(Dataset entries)

----------

/-- The message of a window as it stands now; none where the window has nothing to carry (R374). -/
def windowMsg (s : State) (b : Ix) (w : Nat) : Option CanMsg :=
  let r := canWin s b w
  match r.kind with
  | 1 => if b = .zero ∧ r.index < 2 ∧ strEnabled s (Ix.ofNum r.index) = true then
      some (setpointMsg s (Ix.ofNum r.index) (some w)) else none
  | 2 => if b = .one ∧ r.index < 16 then thCmdMsg s r.index w else none
  | 3 => (((canBus s b).hostBuf[r.index]?).join).map fun m => { m with window := some w }
  | _ => none

/-- FORMAT of a frame as it goes out: an FD frame has no BRS at candidate 8, and its ESI says that the module is error passive (Table 13-1). -/
def sentFormat (c : CanBus) (format : Nat) : Nat :=
  bit (testBit format 0) + 2 * bit (testBit format 1 && c.rate != 8) + 4 * bit (testBit format 0 && c.fc == .errorPassive) +
    8 * bit (testBit format 3)
/-- A message goes out: its SEQ advances, and a trip no longer waits. -/
def startTx (s : State) (b : Ix) (m : CanMsg) : State :=
  let s := modBus s b fun c => { c with tx := some m }
  let s := match m.kind with
    | .host => s
    | .thCmd => modNode s m.index fun n => { n with seq := (n.seq + 1) % 256 }
    | _ => modPcs s (Ix.ofNum m.index) fun p => { p with seq := (p.seq + 1) % 256, tripDue := false }
  emit s (.can b m.id (sentFormat (canBus s b) m.format) m.data)

/-- Two messages are of the same window, or the same string's setpoint: the newer replaces the older (R376). -/
def sameSlot (a b : CanMsg) : Bool :=
  (a.kind != .host && b.kind != .host && ((a.kind == .thCmd) == (b.kind == .thCmd)) && a.index == b.index) ||
    (a.kind == .host && b.kind == .host && a.window.isSome && a.window == b.window)
/-- A message takes its place by class and, within the class, by identifier (R376). -/
def insertMsg (m : CanMsg) : List CanMsg → List CanMsg
  | [] => [m]
  | a :: l =>
    if m.kind.rank < a.kind.rank || (m.kind.rank == a.kind.rank && decide (m.id < a.id)) then m :: a :: l else a :: insertMsg m l
/-- Queueing an ordinary message. -/
def queueMsg (s : State) (b : Ix) (m : CanMsg) : State :=
  modBus s b fun c =>
    let q := c.queue.filter fun a => !sameSlot a m
    { c with queue := insertMsg { m with heard := false } q }

/-- The bus may carry a frame of the module's now. -/
def busReady (s : State) (b : Ix) : Bool :=
  let c := canBus s b
  drives s && c.st != .listenOnly && c.fc != .busOff && c.tx.isNone
/-- The first ordinary message starts; a module message is formed anew, so that it carries the newest value (R374, R376). -/
def startFirst (s : State) (b : Ix) : State :=
  match (canBus s b).queue with
  | [] => s
  | m :: rest =>
    let fresh : CanMsg := match m.kind with
      | .host => m
      | .thCmd => { m with data := ((thCmdMsg s m.index (m.window.getD 0)).map (·.data)).getD m.data }
      | _ => { setpointMsg s (Ix.ofNum m.index) m.window with
                kind := m.kind, attempts := m.attempts, ackOnly := m.ackOnly, heard := m.heard }
    startTx (modBus s b fun c => { c with queue := rest }) b fresh
/-- In the normal state an ordinary message starts whenever the bus is free. -/
def sendNormal (s : State) (b : Ix) : State :=
  if busReady s b && (canBus s b).st == .normal then startFirst s b else s

/-- Slots of the basic cycle from `slot` on that no window covers, counted up to the next window (R370, R376). -/
def freeSlots (s : State) (b : Ix) (slot : Nat) : Nat :=
  let ws := ((List.range 32).map (canWin s b)).filter fun w => w.kind != 0
  let now := ws.filter fun w => testBit w.mask (canBus s b).basic
  if now.any fun w => decide (w.start ≤ slot) && decide (slot < w.start + w.len) then 0
  else
    let next := (now.filter fun w => decide (slot ≤ w.start)).map (·.start)
    let first := ((ws.filter fun w => testBit w.mask (((canBus s b).basic + 1) % 8)).map (·.start)).foldl min 64
    (next.foldl min (64 + first)) - slot

/-- A scheduled bus at a tick: a trip that waits is queued, and the first ordinary message starts where the free slots hold it with 2 µs
to spare (R376, R377). The opportunities are taken at tick triggers (log 31). -/
def canTick (s : State) (b : Ix) : State :=
  let h := holdPeriod s
  let slot := s.grid.now % h * 64 / h
  let c := canBus s b
  let s := if c.st == .scheduled then modBus s b fun c => { c with slot := slot } else s
  let trip (s : State) (x : Ix) : State :=
    if b = .zero ∧ (s.can.pcs.get x).tripDue = true ∧ strEnabled s x = true ∧ c.st ≠ .listenOnly then
      queueMsg s b { setpointMsg s x none with window := none } else s
  let s := trip (trip s .zero) .one
  if !busReady s b then s
  else if (canBus s b).st == .normal then sendNormal s b
  else match (canBus s b).queue with
    | [] => s
    | m :: _ =>
      let room : Rat := freeSlots s b slot * (h * (s.grid.period / 8) / 64)
      if ((msgNs (canBus s b).rate m + 2000 : Nat) : Rat) ≤ room then startFirst s b else s

/-! ### What arrives (R366, R387 to R390) -/

/-- What the module holds of a PCS's readiness changes: EV 232 with 1 lost, 2 returned, 3 ready, 4 not ready (R387). -/
def pcsEvent (s : State) (x : Ix) (kind : Nat) : State := if isActive s then raise s 232 (ux x ++ u8 kind) else s

/-- A STATUS of a PCS (Table 13-8). -/
def takeStatus (s : State) (x : Ix) (d : List Byte) : State :=
  let ready := testBit (byteAt d 2) 0
  let f (o : Nat) : F32 := BitVec.ofNat 32 (leAt d o 4)
  let old := s.can.pcs.get x
  let s := modPcs s x fun p =>
    { p with status := some (f 8, f 12, f 16, f 20), ready := ready, since := 0, got := true, lost := false }
  let s := if old.lost then pcsEvent s x 2 else s
  let s := if ready = old.ready then s else pcsEvent s x (if ready then 3 else 4)
  placePcsReport s x (leAt d 0 2) (F32.negate (f 4))

/-- A SETPOINT or TH_CMD of the owner, as its standby records it when the complements agree (R389). -/
def recordSetpoint (s : State) (x : Ix) (d : List Byte) : State :=
  let p := leAt d 4 4
  let q := leAt d 12 4
  if leAt d 8 4 = complement 4 p ∧ leAt d 16 4 = complement 4 q then
    modPcs s x fun c => { c with heard := some (BitVec.ofNat 32 p, BitVec.ofNat 32 q) }
  else s
/-- A TH_CMD heard. -/
def recordThCmd (s : State) (i : Nat) (d : List Byte) : State :=
  let v := leAt d 4 4
  if leAt d 8 4 = complement 4 v then modNode s i fun n => { n with heard := some (BitVec.ofNat 32 v) } else s

/-- A TH_STAT of a node (Table 13-9); a lost node returns with EV 179. -/
def takeThStat (s : State) (i : Nat) (d : List Byte) : State :=
  let f (o : Nat) : F32 := BitVec.ofNat 32 (leAt d o 4)
  let was := (s.therm.nodes[i]?).any (·.lost)
  let s := modNode s i fun n =>
    { n with seenUp := some s.elec.uptime, lost := false, state := byteAt d 0, values := some (f 4, f 8, f 12),
             inlet := ((curCycle s, f 8) :: n.inlet.filter fun p => p.1 != curCycle s).take 8 }
  if was && isActive s then raise s 179 (u8 i ++ u8 (parN s (0x0D10 + i) / 256) ++ u8 0) else s

/-- A frame as a CAN_RX record (Table 14-11). -/
def canRxRecord (b : Ix) (f : CanFrame) (t : Stamp) : List Byte :=
  ux b ++ u8 (bit f.fdf + 2 * bit f.brs + 4 * bit f.esi + 8 * bit f.ext) ++ u8 f.data.length ++ u8 0 ++ u32 f.id ++ ustamp t ++
    f.data ++ List.replicate (64 - f.data.length) 0

/-- The module itself transmits the identifier on that bus (R384). -/
def sendsId (s : State) (b : Ix) (f : CanFrame) : Bool :=
  let c := canBus s b
  let own := !f.ext && (if b = .zero then decide (idBase s b ≤ f.id) && decide (f.id < idBase s b + 2) && strEnabled s (Ix.ofNum (f.id - idBase s b))
    else decide (idBase s b ≤ f.id) && decide (f.id < idBase s b + 16) && (nodeSlot s (f.id - idBase s b)).isSome)
  own || (c.queue ++ c.hostBuf.filterMap id ++ c.tx.toList).any fun m => m.kind == .host && m.id == f.id && testBit m.format 3 == f.ext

----------

Aim of the exercise: Wherever the word "CanMsg" turns up in a line of the entries above, copy that line.

Solution:
def windowMsg (s : State) (b : Ix) (w : Nat) : Option CanMsg :=
def startTx (s : State) (b : Ix) (m : CanMsg) : State :=
def sameSlot (a b : CanMsg) : Bool :=
def insertMsg (m : CanMsg) : List CanMsg → List CanMsg
def queueMsg (s : State) (b : Ix) (m : CanMsg) : State :=
    let fresh : CanMsg := match m.kind with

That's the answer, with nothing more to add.